● **Source records**:
····················

-- ==== Sys2Proof/Machine/ConfigEncode.lean ====
section
/-! DEFINITION. ENCODE_CONFIG, PARMS_SER and PARMS_DES (spec 44_config_encode.md), over the byte layout of 30_encoding.md R71. -/

namespace Sys2Proof.Machine

/-- R109: the encoded record. `SYNC_MODE` and the zero channel spacing are R110's, the flag and packet fields R111's. -/
def encodeConfig (p : Params) (xtal : Nat) (cfg : RadioLinkConfig) : RadioRegisterParms :=
  let d := drateDev p.bwThreshold xtal (cfg.baseRate * cfg.skew) cfg.modIndex cfg.scheme
  { freq := freqWord xtal cfg.freqHz
    ifw := ifWord xtal cfg.ifHz
    mod := modEnc cfg.scheme
    sync := p.syncMode
    chanspc_m := 0
    chanspc_e := 0
    chanbw_m := d.chanbw_m
    chanbw_e := d.chanbw_e
    drate_m := d.drate_m
    drate_e := d.drate_e
    deviat_m := d.deviat_m
    deviat_e := d.deviat_e
    fecwhite := 2 * flagBit cfg.whitening + flagBit cfg.fec
    pktlen := mask 8 (cfg.pktLen : Int)
    pktmode := flagBit cfg.varLen
    preamble := mask 3 (cfg.preambleSel : Int) }

/-- The refusal conditions of ENCODE_CONFIG are DRATE_DEV's (R109, R116). -/
def encodeConfigReasons (cfg : RadioLinkConfig) : List (Bool × RefReason) :=
  drateDevReasons (cfg.baseRate * cfg.skew) cfg.modIndex cfg.scheme

/-- The notices of ENCODE_CONFIG are DRATE_DEV's (R109). -/
def encodeConfigNotices (cfg : RadioLinkConfig) : List Notice := clampNotices cfg.scheme (cfg.baseRate * cfg.skew)

/-- R112: the 18 bytes of the INIT payload (30_encoding.md R71). -/
def parmsSer (p : RadioRegisterParms) : List Byte :=
  bytesBE24 p.freq ++
    [toByte p.ifw, toByte p.mod, toByte p.sync, toByte p.chanspc_m, toByte p.chanspc_e, toByte p.chanbw_m, toByte p.chanbw_e,
     toByte p.drate_m, toByte p.drate_e, toByte p.deviat_m, toByte p.deviat_e, toByte p.fecwhite, toByte p.pktlen,
     toByte p.pktmode, toByte p.preamble]

/-- R113: the receiving side's decode of 18 bytes; bits above a field's width are discarded. A sequence of another length has none. -/
def parmsDes (s : List Byte) : Option RadioRegisterParms :=
  match s with
  | [b0, b1, b2, b3, b4, b5, b6, b7, b8, b9, b10, b11, b12, b13, b14, b15, b16, b17] =>
    some
      { freq := wordBE24 b0 b1 b2
        ifw := bitField b3.toNat 4 0
        mod := bitField b4.toNat 2 0
        sync := bitField b5.toNat 2 0
        chanspc_m := b6.toNat
        chanspc_e := bitField b7.toNat 1 0
        chanbw_m := bitField b8.toNat 1 0
        chanbw_e := bitField b9.toNat 1 0
        drate_m := b10.toNat
        drate_e := bitField b11.toNat 3 0
        deviat_m := bitField b12.toNat 2 0
        deviat_e := bitField b13.toNat 2 0
        fecwhite := b14.toNat
        pktlen := b15.toNat
        pktmode := bitField b16.toNat 0 0
        preamble := bitField b17.toNat 2 0 }
  | _ => none

/-- ENCODE_CONFIG (R109). -/
def execEncodeConfig (cfg : RadioLinkConfig) (s : State) : Host.Outcome State Fault Refusal :=
  unlessRefused (encodeConfigReasons cfg) s
    (.next (respond (.parms (encodeConfig s.params s.xtal cfg)) (emit (encodeConfigNotices cfg) s)))

/-- PARMS_SER (R112). -/
def execParmsSer (parms : RadioRegisterParms) (s : State) : Host.Outcome State Fault Refusal :=
  unlessRefused [(!parmsInWidth parms, .argRange)] s (.next (respond (.bytes (parmsSer parms)) s))

/-- PARMS_DES (R113): a sequence that is not of 18 bytes has no parms and is refused. -/
def execParmsDes (bytes : List Byte) (s : State) : Host.Outcome State Fault Refusal :=
  match parmsDes bytes with
  | some p => unlessRefused [] s (.next (respond (.parms p) s))
  | none => unlessRefused [(true, .argRange)] s (.next s)

end Sys2Proof.Machine
end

····················

Each entry above is to be transcribed word for word.

-- ==== Sys2Proof/Machine/ConfigEncode.lean ====
section
/-! DEFINITION. ENCODE_CONFIG, PARMS_SER and PARMS_DES (spec 44_config_encode.md), over the byte layout of 30_encoding.md R71. -/

namespace Sys2Proof.Machine

/-- R109: the encoded record. `SYNC_MODE` and the zero channel spacing are R110's, the flag and packet fields R111's. -/
def encodeConfig (p : Params) (xtal : Nat) (cfg : RadioLinkConfig) : RadioRegisterParms :=
  let d := drateDev p.bwThreshold xtal (cfg.baseRate * cfg.skew) cfg.modIndex cfg.scheme
  { freq := freqWord xtal cfg.freqHz
    ifw := ifWord xtal cfg.ifHz
    mod := modEnc cfg.scheme
    sync := p.syncMode
    chanspc_m := 0
    chanspc_e := 0
    chanbw_m := d.chanbw_m
    chanbw_e := d.chanbw_e
    drate_m := d.drate_m
    drate_e := d.drate_e
    deviat_m := d.deviat_m
    deviat_e := d.deviat_e
    fecwhite := 2 * flagBit cfg.whitening + flagBit cfg.fec
    pktlen := mask 8 (cfg.pktLen : Int)
    pktmode := flagBit cfg.varLen
    preamble := mask 3 (cfg.preambleSel : Int) }

/-- The refusal conditions of ENCODE_CONFIG are DRATE_DEV's (R109, R116). -/
def encodeConfigReasons (cfg : RadioLinkConfig) : List (Bool × RefReason) :=
  drateDevReasons (cfg.baseRate * cfg.skew) cfg.modIndex cfg.scheme

/-- The notices of ENCODE_CONFIG are DRATE_DEV's (R109). -/
def encodeConfigNotices (cfg : RadioLinkConfig) : List Notice := clampNotices cfg.scheme (cfg.baseRate * cfg.skew)

/-- R112: the 18 bytes of the INIT payload (30_encoding.md R71). -/
def parmsSer (p : RadioRegisterParms) : List Byte :=
  bytesBE24 p.freq ++
    [toByte p.ifw, toByte p.mod, toByte p.sync, toByte p.chanspc_m, toByte p.chanspc_e, toByte p.chanbw_m, toByte p.chanbw_e,
     toByte p.drate_m, toByte p.drate_e, toByte p.deviat_m, toByte p.deviat_e, toByte p.fecwhite, toByte p.pktlen,
     toByte p.pktmode, toByte p.preamble]

/-- R113: the receiving side's decode of 18 bytes; bits above a field's width are discarded. A sequence of another length has none. -/
def parmsDes (s : List Byte) : Option RadioRegisterParms :=
  match s with
  | [b0, b1, b2, b3, b4, b5, b6, b7, b8, b9, b10, b11, b12, b13, b14, b15, b16, b17] =>
    some
      { freq := wordBE24 b0 b1 b2
        ifw := bitField b3.toNat 4 0
        mod := bitField b4.toNat 2 0
        sync := bitField b5.toNat 2 0
        chanspc_m := b6.toNat
        chanspc_e := bitField b7.toNat 1 0
        chanbw_m := bitField b8.toNat 1 0
        chanbw_e := bitField b9.toNat 1 0
        drate_m := b10.toNat
        drate_e := bitField b11.toNat 3 0
        deviat_m := bitField b12.toNat 2 0
        deviat_e := bitField b13.toNat 2 0
        fecwhite := b14.toNat
        pktlen := b15.toNat
        pktmode := bitField b16.toNat 0 0
        preamble := bitField b17.toNat 2 0 }
  | _ => none

/-- ENCODE_CONFIG (R109). -/
def execEncodeConfig (cfg : RadioLinkConfig) (s : State) : Host.Outcome State Fault Refusal :=
  unlessRefused (encodeConfigReasons cfg) s
    (.next (respond (.parms (encodeConfig s.params s.xtal cfg)) (emit (encodeConfigNotices cfg) s)))

/-- PARMS_SER (R112). -/
def execParmsSer (parms : RadioRegisterParms) (s : State) : Host.Outcome State Fault Refusal :=
  unlessRefused [(!parmsInWidth parms, .argRange)] s (.next (respond (.bytes (parmsSer parms)) s))

/-- PARMS_DES (R113): a sequence that is not of 18 bytes has no parms and is refused. -/
def execParmsDes (bytes : List Byte) (s : State) : Host.Outcome State Fault Refusal :=
  match parmsDes bytes with
  | some p => unlessRefused [] s (.next (respond (.parms p) s))
  | none => unlessRefused [(true, .argRange)] s (.next s)

end Sys2Proof.Machine
end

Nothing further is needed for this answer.